The primary way I trick myself is by abandoning my To-Do list in favor of recording things on my Emergent Task Planner. It helps me focus on what I got done instead of what I thought I should get done. Usually, this tactic allows me to feel a little less overwhelmed, which helps me ease back into a productivity that I am comfortable with.

Changing Locations

Last week, after packing up the house and putting everything on a trailer, we loaded up the animals and said good bye to North Carolina. After three days on the road, we were back in Minnesota and ready to spend a weekend with the In-Laws. Sunday morning we re-loaded the animals for one last four hour car ride, and headed even farther north to our new home in Bemidji.

It has been a long time since the DH and I lived in Minnesota, even longer since either of us lived this far north. We both have a healthy fear of what this winter will bring, but for now I am basking in the blue of the sky up here.

Bemidji Sky 2015I know the blue of North Carolina skies is supposed to be magical and all that, but can you believe this? I love it.

In June I accepted a position at Bemidji State University, and in just ten days I will start there as an Assistant Professor of English/Writing Center Director.  It was a little sad to leave NC State when most of the consultants were off for the summer, but I am excited about this new opportunity.

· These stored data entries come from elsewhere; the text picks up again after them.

/-! Idle housekeeping (R135). -/

/-- The sum that the fold leaves owed. -/
def foldSum (s : State) : Int := s.adv.owed.toInt + signInt s.params.advFoldSign * s.adv.comp.toInt

theorem signInt_eq (d : Sign) : signInt d = if d = .plus then 1 else -1 := by
  cases d <;> rfl

theorem idleHousekeeping_absent (h : s.params.advancePresent = false) :
    idleHousekeeping s = .ok (emit .driverDisable s) := by
  rw [idleHousekeeping, if_neg (by simp [h]), disableWhenIdle, if_pos (.inl h)]

theorem idleHousekeeping_range (hp : s.params.advancePresent = true) (hr : ¬ fitsSigned32 (foldSum s) = true) :
    idleHousekeeping s = .error .arithRange :=
  (if_pos hp).trans (if_neg hr)

/-- A sum that fits is 0 in the cell only if it is 0. -/
theorem ofInt_eq_zero_iff {x : Int} (h : fitsSigned32 x = true) : BitVec.ofInt 32 x = 0 ↔ x = 0 := by
  rw [← BitVec.toInt_inj, toInt_ofInt_of_fitsSigned32 h]
  rfl

theorem idleHousekeeping_folds (hp : s.params.advancePresent = true) (hr : fitsSigned32 (foldSum s) = true) :
    idleHousekeeping s = .ok { s with
      adv := { s.adv with owed := BitVec.ofInt 32 (foldSum s), comp := 0 }
      trace := if foldSum s = 0 then s.trace ++ [.driverDisable] else s.trace } := by
  have hpacer : idleHousekeeping s =
      .ok (disableWhenIdle (setAdv { s.adv with owed := BitVec.ofInt 32 (foldSum s), comp := 0 } s)) :=
    (if_pos hp).trans (if_pos hr)
  rw [hpacer, disableWhenIdle]
  simp only [setAdv_params, setAdv_adv, hp, Bool.true_eq_false, false_or, ofInt_eq_zero_iff hr]
  split <;> rfl

/-! The empty branch (R134). -/

theorem emptyBranch_counts (hrelax : relaxStep s.params.relaxTicks s.stepper = c) (hc : c.spState ≠ .idle)
    (hidle : s.params.stepIdleTicks ≤ reloadMax s.params) : emptyBranch s = .ok (emptyReturn (setStepper c s)) := by
  simp only [emptyBranch, hrelax, setStepper_stepper, if_neg hc]
  exact rearmInt_map (s := setStepper c s) hidle _

theorem emptyBranch_idle (hrelax : relaxStep s.params.relaxTicks s.stepper = c) (hc : c.spState = .idle)
    (hkeep : idleHousekeeping (setStepper c s) = .ok v) (hidle : v.params.stepIdleTicks ≤ reloadMax v.params) :
    emptyBranch s = .ok (emptyReturn v) := by
  simp only [emptyBranch, hrelax, setStepper_stepper, if_pos hc, hkeep]
  exact rearmInt_map hidle _

theorem emptyBranch_raises {f : FaultCode} (hrelax : relaxStep s.params.relaxTicks s.stepper = c)
    (hc : c.spState = .idle) (hkeep : idleHousekeeping (setStepper c s) = .error f) : emptyBranch s = .error f := by
  simp only [emptyBranch, hrelax, setStepper_stepper, if_pos hc, hkeep]

/-- An empty firing's end where the idle delay needs no minimum, on a known CTX. -/
theorem emptyReturn_of_ctx {e : CtxEntry} (hctx : v.ctx = e :: rest) (hone : 1 ≤ v.params.stepIdleTicks) :
    emptyReturn v = { v with
      timers := v.timers.set .step { v.timers.step with rld := v.params.stepIdleTicks }
      stepper := { v.stepper with guard := false }
      gie := true
      ctx := rest } := by
  rw [emptyReturn, returnFromHandler_of_ctx (e := e) (rest := rest) (by exact hctx), Nat.max_eq_right hone]
  rfl

/-- Settles O26: past the guard, the countdown that goes on. -/
theorem emptyFiringCountsRelaxDown : Obligations.EmptyFiringCountsRelaxDown := by
  intro s rest r hready hg hp hone hidle hcount hr
  have hrelax := relaxStep_counts (ticks := (guarded s).params.relaxTicks) (c := (guarded s).stepper) hcount hr
  rw [exec_fireStep_ready hready, fireStepBody_empty hg hp, emptyBranch_counts hrelax (by simp) hidle, settle_ok,
    emptyReturn_of_ctx (by exact handlerReady_ctx hready) (by exact hone)]
  rfl
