-- ==== Sys2Proof/Config.lean ====
section
/-! DEFINITION. What one implementation or one device fixes, and the values that the rules leave open: constants without a
body, so that nothing can be proved about the value of any of them. -/
namespace Sys2Proof

/-- The serial number fused into the device (R629). -/
opaque Config.serial : Word64
/-- The 57-byte Ed448 identity public key of the device (R602, R627). -/
opaque Config.identityKey : Bytes
/-- What a part in BLANK, which has no key pair yet, returns for its key (R602, R627). DESIGN CHOICE: assumption 59. -/
opaque Config.noKey : Bytes
/-- The status and the payload with which the Shed of the other package of a pair answers a request: the model's counter gives new ones each time
(R600, R602). DESIGN CHOICE: assumptions 2 and 7. -/
opaque Config.peerMail : Nat → Nat × Bytes
/-- The maker's certificate chain for the identity key (R602). PRESUMED: assumption 11. -/
opaque Config.certChain : Bytes
/-- The image header in flash when the part leaves the maker (R623). -/
opaque Config.factoryHeader : Bytes
/-- Whether a signature over a message checks under a public key: key, message, signature (R623, R628, R631, R633). PRESUMED: assumption 11. -/
opaque Config.verifies : Bytes → Bytes → Bytes → Bool
/-- The vendor key that signs images (R623), grants (R631) or lifecycle tokens (R633), by number. PRESUMED: assumption 11. -/
opaque Config.vendorKey : Nat → Bytes
/-- The signature of the device's identity key over a message (R629). PRESUMED: assumption 11. -/
opaque Config.identitySign : Bytes → Bytes
/-- A fresh random number: the model's counter gives a new one each time (R630). DESIGN CHOICE: assumption 2. -/
opaque Config.random : Nat → Nat
/-- The choice that the part makes afresh at a placement (R45). DESIGN CHOICE: assumptions 2 and 19. -/
opaque Config.rotation : Nat → Nat
/-- The place that the part chooses for an element of the store: region, job, tensor or handle, element. DESIGN CHOICE: assumption 40. -/
opaque Config.sectorPlace : Nat → Nat → Nat → Nat → Nat
/-- The sector of 64 bytes of the store that holds an element, one of the 2^29 of each of the 24 stacks (R158 to R160, R654).
Regions are 0 weights, 1 and 2 moments, 3 and 4 statistics, 5 gradient area, 6 cold frame, 7 tables. DESIGN CHOICE: assumption 40. -/
def Config.sectorOf (region job a e : Nat) : Nat := Config.sectorPlace region job a e % (24 * 2 ^ 29)
/-- The compute die at which the dealing of a shard's update blocks begins: job and tensor (R165). DESIGN CHOICE: assumption 40. -/
opaque Config.dealStart : Nat → Nat → Nat
/-- Which of the beds that take part in an operation the residue check that fails belongs to: the model's counter gives a new one each
time (R151). DESIGN CHOICE: assumptions 2 and 37. -/
opaque Config.faultBed : Nat → Nat
/-- Whether a read-out that spills a bucket fails its residue check: the model's counter gives a new answer each time (R150).
DESIGN CHOICE: assumptions 2 and 37. -/
opaque Config.spillFault : Nat → Bool
/-- Which of its edge stops and I/O dies the part takes for a packet or a buffer: the model's counter gives a new choice each time (R36,
R551). DESIGN CHOICE: assumptions 2 and 47. -/
opaque Config.bufferStop : Nat → Nat
/-- Values that the input queue of a bed holds (R51). DESIGN CHOICE: assumption 71. -/
opaque Config.bedQueue : Nat
/-- Which of the spares the part maps in for a failed bed: the model's counter gives a new choice each time (R644).
DESIGN CHOICE: assumption 2. DEDUCED: assumption 45. -/
opaque Config.pickSpare : Nat → Nat
/-- The state of a bed of the other package of a pair when the pair forms, within the active beds of its grade (R14, R408, R566).
DESIGN CHOICE: assumption 7. -/
opaque Config.peerBed : Nat → Nat
/-- What a register of the other package's copy reads as: the model's counter, and the address (R405). DESIGN CHOICE: assumptions 2 and 7. -/
opaque Config.peerRead : Nat → Nat → Nat
/-- A quarter of a number of eighths that is no whole eighth, as TIME_OFFSET, TIME_DELAY and the slew take it (R372, R373, R389).
DEDUCED: assumption 53. -/
opaque Config.roundEighth : Int → Int
/-- The root-PLL cycle within its tick at which something is stamped: the model's counter and the tick give a new one each time (R366). No row
carries it. DEDUCED: assumption 53. -/
opaque Config.eighth : Nat → Nat → Nat
/-- The fixed pattern that begins an alignment marker (R474): its bits are stated nowhere. DESIGN CHOICE: assumption 78. -/
opaque Config.amPattern : BitVec 80
/-- Olurix's PCI-SIG vendor ID (R397, R479). DESIGN CHOICE: assumption 66. -/
opaque Config.vendorId : BitVec 16
/-- The FFE coefficients that a lane's receiver asks of its far end, by the model's counter and the lane (R469, R475): no rule
gives them. DESIGN CHOICE: assumptions 2 and 50. -/
opaque Config.ffeRequest : Nat → Nat → BitVec 30
/-- The row of a pseudo-channel that a failed test names: the model's counter gives a new one each time (R646).
DESIGN CHOICE: assumption 2. DEDUCED: assumption 45. -/
opaque Config.failedRow : Nat → Nat
/-- The peer package's Taproot link is up when the pair forms (R583, R587). DESIGN CHOICE: assumptions 2 and 7. -/
opaque Config.peerCard : Nat → Bool
/-- The bytes of the fuse map: SVN floor, lifecycle state, states of the beds, rows burnt (R629). DESIGN CHOICE: assumption 66. -/
opaque Config.fuseMap : Nat → Nat → List (Nat × Nat) → List (Nat × Nat × Nat) → Bytes
/-- The bytes of a BIST record's result and repairs: the failed units, the beds and the rows repaired, and BOOT_COUNT (R638).
DESIGN CHOICE: assumption 56. -/
opaque Config.bistBytes : List Nat → List (Nat × Nat) → List (Nat × Nat × Nat) → Word32 → Bytes
/-- PRBS13Q symbol errors that a lane's checker has met since they were last counted: the model's counter gives a new number each time
(R505). DESIGN CHOICE: assumptions 2 and 79. -/
opaque Config.prbsErrors : Nat → Nat
/-- What a counter of STACK_CNT has counted in a tick: the model's counter, then five counters for each stack (R700).
DESIGN CHOICE: assumptions 2 and 79. -/
opaque Config.stackTraffic : Nat → Nat → Nat
/-- Corrected ECC errors of a bed's SRAMs in a scoring interval: the model's counter, then the bed (R615). DESIGN CHOICE: assumptions 2 and 79. -/
opaque Config.bedEcc : Nat → Nat → Nat
/-- How FAULT_ADDR names the two W registers of an ANCHOR_DIFF fault (R351). DESIGN CHOICE: assumption 37. -/
opaque Config.anchorDiffAddr : Nat → Nat → Nat

end Sys2Proof
end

What I am not excited about just now is the state of my life, which greatly resembles the state of our house.

Unpacking2Unpacking 1

At least everything is finally set up enough that I can write.  Each morning I come into the downstairs office to work on my syllabi. Each morning I have my breakfast and coffee with Ceasescu’s new squirrel friend. (Look past Ceausescu and you can just seem him.)

New Friends

Squirrels are noisy eaters, by the way.

All the animals have acclimated pretty well. The dogs had a long day Tuesday when we unloaded the truck, and the cable guy came to the house.  They were quiet in their crates, but shaking and nervous the whole time.  They all seem to love the extra space in this house though, and the yard.  The dogs LOVE the yard, lots of space to run around in. The DH thinks they know this is home now, but I am not so sure.  I think they are waiting for us to pick them up and put them in the car for another three days.

Maybe I am just projecting my own disbelief and wariness onto the animals. Yes, I left NC State and moved, but I haven’t started the new job yet. It makes everything feel a little unreal and tenuous.